PROVIDED RECORDS:
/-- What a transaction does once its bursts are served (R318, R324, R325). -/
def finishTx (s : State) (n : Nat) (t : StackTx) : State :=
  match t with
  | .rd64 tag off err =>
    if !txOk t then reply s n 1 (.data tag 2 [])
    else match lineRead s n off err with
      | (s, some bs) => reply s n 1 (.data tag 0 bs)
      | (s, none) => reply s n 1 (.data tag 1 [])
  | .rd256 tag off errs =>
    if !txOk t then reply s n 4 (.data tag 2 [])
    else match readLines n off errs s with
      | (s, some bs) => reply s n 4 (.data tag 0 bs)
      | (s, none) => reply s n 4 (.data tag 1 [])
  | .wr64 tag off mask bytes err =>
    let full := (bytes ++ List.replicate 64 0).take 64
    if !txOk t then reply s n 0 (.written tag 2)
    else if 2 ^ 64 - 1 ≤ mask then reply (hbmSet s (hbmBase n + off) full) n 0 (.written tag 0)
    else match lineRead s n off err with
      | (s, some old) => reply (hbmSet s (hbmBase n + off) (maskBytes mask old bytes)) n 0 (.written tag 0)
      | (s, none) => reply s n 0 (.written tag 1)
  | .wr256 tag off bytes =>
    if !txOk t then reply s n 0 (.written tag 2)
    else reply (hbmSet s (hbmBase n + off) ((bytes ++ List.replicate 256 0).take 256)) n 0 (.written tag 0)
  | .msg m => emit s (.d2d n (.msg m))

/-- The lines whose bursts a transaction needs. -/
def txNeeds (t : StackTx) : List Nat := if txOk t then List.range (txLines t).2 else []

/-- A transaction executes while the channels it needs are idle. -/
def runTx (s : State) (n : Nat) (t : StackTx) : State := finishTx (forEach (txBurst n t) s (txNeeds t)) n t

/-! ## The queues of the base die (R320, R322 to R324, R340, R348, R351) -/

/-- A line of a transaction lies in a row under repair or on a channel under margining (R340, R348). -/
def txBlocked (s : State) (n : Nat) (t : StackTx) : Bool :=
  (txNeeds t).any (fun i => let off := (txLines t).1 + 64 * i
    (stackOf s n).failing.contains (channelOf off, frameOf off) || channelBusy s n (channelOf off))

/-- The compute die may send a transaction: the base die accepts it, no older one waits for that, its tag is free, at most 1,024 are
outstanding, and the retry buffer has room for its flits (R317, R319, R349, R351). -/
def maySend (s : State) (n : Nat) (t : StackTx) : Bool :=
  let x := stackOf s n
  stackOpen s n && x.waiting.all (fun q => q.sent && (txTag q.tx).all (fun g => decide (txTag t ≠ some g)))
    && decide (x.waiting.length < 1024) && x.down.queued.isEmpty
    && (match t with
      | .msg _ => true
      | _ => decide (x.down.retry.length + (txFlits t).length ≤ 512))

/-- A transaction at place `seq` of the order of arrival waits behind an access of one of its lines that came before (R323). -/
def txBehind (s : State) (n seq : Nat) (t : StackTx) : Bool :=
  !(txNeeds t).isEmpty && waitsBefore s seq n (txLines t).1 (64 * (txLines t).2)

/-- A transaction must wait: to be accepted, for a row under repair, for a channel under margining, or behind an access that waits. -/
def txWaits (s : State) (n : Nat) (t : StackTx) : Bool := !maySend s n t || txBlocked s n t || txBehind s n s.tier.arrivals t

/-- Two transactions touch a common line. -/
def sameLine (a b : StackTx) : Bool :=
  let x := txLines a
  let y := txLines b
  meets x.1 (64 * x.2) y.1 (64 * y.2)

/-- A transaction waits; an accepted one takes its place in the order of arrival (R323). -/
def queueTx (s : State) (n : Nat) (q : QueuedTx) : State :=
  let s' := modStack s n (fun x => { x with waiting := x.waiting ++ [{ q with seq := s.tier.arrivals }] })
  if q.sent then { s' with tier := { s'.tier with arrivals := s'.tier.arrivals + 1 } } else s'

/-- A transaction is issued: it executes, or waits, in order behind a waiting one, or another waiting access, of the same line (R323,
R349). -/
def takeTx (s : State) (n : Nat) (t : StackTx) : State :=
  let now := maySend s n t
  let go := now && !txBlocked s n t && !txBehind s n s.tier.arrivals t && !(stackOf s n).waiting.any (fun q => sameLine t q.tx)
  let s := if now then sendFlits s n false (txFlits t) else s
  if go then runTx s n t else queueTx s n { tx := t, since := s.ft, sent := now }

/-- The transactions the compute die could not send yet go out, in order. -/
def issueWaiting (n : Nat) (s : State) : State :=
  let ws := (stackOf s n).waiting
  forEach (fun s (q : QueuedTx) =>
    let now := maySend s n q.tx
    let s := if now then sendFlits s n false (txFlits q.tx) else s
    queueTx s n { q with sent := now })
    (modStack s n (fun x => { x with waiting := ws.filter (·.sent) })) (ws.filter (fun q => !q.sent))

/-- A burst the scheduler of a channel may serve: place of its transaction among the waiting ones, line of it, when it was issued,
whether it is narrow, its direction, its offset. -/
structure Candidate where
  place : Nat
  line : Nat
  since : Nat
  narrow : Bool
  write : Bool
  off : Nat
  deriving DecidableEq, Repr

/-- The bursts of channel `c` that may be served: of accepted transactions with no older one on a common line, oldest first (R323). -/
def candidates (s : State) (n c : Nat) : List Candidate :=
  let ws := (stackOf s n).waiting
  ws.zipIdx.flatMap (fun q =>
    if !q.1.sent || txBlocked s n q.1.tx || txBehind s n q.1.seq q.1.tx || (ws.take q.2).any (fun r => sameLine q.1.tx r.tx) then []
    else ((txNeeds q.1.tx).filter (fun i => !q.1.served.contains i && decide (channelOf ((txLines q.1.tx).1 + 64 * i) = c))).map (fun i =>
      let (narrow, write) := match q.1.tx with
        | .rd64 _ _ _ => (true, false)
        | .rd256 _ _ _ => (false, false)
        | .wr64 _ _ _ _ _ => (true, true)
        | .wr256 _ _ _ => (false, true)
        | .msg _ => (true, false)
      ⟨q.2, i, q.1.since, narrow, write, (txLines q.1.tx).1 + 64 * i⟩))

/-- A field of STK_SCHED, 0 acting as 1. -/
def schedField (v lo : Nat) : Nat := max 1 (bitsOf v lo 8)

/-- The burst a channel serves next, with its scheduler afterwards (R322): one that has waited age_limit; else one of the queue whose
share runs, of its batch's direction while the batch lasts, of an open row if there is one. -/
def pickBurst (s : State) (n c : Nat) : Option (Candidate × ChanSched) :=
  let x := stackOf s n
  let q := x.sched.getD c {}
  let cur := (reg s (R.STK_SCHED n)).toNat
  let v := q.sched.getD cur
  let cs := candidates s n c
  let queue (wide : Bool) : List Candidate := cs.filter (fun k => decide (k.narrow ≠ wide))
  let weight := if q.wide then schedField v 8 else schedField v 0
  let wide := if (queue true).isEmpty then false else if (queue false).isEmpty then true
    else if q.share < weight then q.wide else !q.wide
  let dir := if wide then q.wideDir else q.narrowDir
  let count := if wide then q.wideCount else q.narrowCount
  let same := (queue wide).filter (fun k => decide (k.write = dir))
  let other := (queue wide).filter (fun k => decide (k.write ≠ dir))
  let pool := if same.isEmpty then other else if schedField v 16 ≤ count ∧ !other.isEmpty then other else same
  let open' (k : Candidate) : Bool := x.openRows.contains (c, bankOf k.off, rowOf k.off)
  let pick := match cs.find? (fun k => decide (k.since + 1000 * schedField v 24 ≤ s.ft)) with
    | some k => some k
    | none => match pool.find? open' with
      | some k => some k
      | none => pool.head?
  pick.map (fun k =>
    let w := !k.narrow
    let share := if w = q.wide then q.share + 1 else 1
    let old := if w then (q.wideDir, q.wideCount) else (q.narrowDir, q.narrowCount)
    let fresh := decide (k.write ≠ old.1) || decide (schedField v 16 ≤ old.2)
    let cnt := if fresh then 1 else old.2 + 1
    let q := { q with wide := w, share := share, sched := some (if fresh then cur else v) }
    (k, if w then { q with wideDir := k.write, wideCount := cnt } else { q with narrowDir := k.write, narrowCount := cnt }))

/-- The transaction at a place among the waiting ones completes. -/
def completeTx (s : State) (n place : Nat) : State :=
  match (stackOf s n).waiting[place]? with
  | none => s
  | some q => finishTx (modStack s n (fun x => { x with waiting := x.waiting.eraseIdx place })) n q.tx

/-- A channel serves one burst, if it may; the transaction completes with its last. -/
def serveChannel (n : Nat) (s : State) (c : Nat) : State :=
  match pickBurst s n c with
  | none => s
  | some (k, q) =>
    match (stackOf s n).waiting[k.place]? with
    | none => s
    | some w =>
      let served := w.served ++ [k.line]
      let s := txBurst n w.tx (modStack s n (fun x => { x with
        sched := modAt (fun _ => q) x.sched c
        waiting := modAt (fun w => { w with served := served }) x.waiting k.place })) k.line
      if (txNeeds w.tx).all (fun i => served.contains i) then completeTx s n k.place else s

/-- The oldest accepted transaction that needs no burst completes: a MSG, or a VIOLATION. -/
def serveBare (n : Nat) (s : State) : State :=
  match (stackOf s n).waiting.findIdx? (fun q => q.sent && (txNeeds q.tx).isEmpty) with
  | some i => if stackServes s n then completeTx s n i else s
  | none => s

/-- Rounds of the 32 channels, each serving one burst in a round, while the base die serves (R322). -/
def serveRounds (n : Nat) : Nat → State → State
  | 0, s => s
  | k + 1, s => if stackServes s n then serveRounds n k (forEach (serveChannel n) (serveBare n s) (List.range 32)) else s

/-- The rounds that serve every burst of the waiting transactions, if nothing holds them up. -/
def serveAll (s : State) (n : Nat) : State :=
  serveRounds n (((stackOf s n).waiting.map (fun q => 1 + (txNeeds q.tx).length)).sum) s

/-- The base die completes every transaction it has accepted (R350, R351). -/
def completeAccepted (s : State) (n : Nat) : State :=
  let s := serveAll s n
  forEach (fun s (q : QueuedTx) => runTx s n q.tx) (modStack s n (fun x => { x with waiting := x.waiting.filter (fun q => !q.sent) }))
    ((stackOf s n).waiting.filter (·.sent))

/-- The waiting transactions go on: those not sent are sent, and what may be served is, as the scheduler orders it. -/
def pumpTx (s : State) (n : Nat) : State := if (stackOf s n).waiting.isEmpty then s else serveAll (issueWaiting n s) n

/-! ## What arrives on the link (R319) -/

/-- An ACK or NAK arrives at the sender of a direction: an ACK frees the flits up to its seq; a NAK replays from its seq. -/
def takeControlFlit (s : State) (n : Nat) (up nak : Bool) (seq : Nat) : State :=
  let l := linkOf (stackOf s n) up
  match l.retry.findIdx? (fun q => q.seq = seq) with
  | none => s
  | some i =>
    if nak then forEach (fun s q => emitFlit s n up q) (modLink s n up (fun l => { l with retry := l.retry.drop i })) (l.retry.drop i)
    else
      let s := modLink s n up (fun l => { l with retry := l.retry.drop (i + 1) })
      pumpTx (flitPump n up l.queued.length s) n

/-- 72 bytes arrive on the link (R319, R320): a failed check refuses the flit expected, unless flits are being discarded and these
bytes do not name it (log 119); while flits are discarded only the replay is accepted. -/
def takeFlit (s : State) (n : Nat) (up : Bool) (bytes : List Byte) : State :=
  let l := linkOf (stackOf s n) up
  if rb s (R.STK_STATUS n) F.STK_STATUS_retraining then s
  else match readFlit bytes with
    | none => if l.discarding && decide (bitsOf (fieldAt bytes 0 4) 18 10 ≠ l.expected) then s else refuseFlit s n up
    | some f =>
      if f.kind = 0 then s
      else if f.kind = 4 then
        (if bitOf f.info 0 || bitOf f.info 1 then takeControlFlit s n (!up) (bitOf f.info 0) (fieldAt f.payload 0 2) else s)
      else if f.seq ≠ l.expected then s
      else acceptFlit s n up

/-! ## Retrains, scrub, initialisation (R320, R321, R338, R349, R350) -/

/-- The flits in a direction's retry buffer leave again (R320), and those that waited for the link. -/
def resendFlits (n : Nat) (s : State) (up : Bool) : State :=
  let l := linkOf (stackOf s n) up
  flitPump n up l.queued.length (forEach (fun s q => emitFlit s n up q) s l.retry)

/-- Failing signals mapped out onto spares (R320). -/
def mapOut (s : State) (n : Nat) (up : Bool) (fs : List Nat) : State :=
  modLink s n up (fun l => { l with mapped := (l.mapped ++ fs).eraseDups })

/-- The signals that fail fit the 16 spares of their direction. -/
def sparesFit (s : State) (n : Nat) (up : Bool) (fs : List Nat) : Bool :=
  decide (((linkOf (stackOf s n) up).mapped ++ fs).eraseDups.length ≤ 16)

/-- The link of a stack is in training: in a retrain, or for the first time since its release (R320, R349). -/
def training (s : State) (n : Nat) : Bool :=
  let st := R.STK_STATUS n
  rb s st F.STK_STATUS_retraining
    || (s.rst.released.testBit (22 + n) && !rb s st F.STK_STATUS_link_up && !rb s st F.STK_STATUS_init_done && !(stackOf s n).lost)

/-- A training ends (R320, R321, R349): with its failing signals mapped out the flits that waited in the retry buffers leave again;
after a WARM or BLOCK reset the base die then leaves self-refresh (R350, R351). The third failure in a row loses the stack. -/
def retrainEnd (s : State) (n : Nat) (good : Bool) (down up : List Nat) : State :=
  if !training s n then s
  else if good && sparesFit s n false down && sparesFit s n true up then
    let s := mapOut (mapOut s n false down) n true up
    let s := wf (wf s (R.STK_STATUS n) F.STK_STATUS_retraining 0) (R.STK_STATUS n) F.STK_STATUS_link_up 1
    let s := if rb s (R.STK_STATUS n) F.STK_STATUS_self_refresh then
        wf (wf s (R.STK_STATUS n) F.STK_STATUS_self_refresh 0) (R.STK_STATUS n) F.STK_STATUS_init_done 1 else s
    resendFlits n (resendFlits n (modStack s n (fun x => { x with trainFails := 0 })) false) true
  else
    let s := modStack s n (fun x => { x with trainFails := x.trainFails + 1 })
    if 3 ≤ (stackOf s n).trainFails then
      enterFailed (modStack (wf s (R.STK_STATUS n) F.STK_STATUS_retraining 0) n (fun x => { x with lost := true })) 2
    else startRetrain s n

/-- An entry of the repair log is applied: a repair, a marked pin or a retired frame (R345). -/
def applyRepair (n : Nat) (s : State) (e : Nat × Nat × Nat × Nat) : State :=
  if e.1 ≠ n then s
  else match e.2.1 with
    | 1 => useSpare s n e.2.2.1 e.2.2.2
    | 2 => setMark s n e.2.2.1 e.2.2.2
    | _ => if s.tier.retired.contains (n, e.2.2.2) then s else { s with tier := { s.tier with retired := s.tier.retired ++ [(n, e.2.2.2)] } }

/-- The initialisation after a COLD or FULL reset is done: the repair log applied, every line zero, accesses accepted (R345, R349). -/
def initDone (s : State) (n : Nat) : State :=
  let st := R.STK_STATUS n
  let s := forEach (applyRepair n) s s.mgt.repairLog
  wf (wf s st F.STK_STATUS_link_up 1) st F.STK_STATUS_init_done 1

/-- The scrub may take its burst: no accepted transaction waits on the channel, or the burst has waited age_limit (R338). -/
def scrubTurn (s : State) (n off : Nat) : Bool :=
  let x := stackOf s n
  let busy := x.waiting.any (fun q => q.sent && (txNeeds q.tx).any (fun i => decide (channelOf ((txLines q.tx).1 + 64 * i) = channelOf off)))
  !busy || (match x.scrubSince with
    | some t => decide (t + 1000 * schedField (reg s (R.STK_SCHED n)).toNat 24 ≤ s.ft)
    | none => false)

...

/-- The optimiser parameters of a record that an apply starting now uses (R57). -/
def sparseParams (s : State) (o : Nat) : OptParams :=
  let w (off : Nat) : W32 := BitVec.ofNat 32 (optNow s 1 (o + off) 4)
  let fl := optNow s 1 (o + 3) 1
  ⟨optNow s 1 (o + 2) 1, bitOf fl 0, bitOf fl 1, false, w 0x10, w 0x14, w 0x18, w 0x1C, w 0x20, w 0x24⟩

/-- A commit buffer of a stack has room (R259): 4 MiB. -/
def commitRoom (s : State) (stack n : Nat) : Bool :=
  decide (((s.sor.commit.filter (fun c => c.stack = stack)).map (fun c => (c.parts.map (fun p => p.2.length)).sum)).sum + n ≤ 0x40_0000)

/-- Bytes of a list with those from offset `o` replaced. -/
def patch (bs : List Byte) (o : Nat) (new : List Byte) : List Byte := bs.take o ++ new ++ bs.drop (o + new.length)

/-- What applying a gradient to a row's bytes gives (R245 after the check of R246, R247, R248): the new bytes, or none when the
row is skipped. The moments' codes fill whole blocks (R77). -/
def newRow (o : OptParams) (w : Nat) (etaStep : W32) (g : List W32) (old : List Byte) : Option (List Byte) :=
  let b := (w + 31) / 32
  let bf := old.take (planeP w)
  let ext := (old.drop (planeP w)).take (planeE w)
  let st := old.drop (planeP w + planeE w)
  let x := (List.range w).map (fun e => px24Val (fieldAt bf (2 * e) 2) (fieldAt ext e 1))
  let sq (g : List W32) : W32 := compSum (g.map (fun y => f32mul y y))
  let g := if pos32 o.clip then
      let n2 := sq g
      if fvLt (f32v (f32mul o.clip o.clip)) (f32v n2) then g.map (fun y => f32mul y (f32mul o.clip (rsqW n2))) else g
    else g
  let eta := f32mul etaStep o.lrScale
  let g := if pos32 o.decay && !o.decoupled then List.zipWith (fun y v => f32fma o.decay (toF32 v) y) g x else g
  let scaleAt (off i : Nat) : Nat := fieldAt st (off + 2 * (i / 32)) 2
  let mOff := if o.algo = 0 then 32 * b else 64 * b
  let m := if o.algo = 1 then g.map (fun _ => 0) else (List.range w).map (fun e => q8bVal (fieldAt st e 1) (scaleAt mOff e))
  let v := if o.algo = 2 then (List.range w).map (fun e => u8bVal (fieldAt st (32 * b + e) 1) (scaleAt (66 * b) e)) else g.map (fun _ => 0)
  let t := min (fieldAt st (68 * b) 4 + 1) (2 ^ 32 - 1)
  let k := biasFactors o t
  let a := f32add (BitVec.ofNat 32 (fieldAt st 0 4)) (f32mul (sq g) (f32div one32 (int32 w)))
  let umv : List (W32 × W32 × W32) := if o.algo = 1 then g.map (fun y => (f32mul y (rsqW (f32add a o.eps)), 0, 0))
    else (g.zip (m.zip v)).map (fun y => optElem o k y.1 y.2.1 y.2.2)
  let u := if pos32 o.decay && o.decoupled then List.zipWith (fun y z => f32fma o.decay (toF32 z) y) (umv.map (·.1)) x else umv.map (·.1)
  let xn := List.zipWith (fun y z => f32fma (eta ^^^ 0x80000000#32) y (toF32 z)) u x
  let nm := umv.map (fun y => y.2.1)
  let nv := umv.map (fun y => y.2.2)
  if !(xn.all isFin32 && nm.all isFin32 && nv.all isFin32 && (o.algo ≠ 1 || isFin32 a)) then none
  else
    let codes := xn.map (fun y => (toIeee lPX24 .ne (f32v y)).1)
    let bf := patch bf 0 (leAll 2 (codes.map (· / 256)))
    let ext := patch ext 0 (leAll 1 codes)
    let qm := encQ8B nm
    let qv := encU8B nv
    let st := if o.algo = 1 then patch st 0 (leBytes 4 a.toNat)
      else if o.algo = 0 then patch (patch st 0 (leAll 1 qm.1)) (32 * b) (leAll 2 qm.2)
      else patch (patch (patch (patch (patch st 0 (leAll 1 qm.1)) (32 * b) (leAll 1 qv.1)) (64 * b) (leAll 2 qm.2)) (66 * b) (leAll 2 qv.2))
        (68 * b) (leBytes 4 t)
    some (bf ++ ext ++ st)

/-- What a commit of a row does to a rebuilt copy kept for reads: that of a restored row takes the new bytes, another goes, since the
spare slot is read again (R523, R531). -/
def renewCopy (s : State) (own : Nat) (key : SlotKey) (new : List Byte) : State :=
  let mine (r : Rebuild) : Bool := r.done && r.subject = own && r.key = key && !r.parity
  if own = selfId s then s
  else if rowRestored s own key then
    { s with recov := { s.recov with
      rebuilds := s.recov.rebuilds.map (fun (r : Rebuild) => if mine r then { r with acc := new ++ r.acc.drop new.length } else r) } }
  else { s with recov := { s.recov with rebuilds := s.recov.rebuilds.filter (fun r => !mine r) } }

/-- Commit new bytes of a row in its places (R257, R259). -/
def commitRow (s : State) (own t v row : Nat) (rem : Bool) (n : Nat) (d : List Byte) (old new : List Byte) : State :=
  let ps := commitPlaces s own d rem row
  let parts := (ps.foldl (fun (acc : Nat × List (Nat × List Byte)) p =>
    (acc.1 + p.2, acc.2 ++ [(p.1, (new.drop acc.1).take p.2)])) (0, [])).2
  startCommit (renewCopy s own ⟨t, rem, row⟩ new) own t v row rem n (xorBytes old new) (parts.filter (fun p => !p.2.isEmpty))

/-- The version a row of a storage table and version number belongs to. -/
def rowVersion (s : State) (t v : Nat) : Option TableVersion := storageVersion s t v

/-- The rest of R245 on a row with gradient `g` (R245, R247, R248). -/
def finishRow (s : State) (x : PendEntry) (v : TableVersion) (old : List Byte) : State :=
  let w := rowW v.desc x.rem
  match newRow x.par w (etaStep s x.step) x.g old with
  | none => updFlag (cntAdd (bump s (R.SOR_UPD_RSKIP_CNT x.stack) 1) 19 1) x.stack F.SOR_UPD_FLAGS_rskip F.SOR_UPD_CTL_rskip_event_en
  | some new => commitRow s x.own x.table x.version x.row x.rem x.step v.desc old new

DIRECTIONS FOR THIS TASK: Some lines above contain the word "every". Copy each of them.

RESPONSE TO THE TASK:
/-- The rounds that serve every burst of the waiting transactions, if nothing holds them up. -/
/-- The base die completes every transaction it has accepted (R350, R351). -/
/-- The initialisation after a COLD or FULL reset is done: the repair log applied, every line zero, accesses accepted (R345, R349). -/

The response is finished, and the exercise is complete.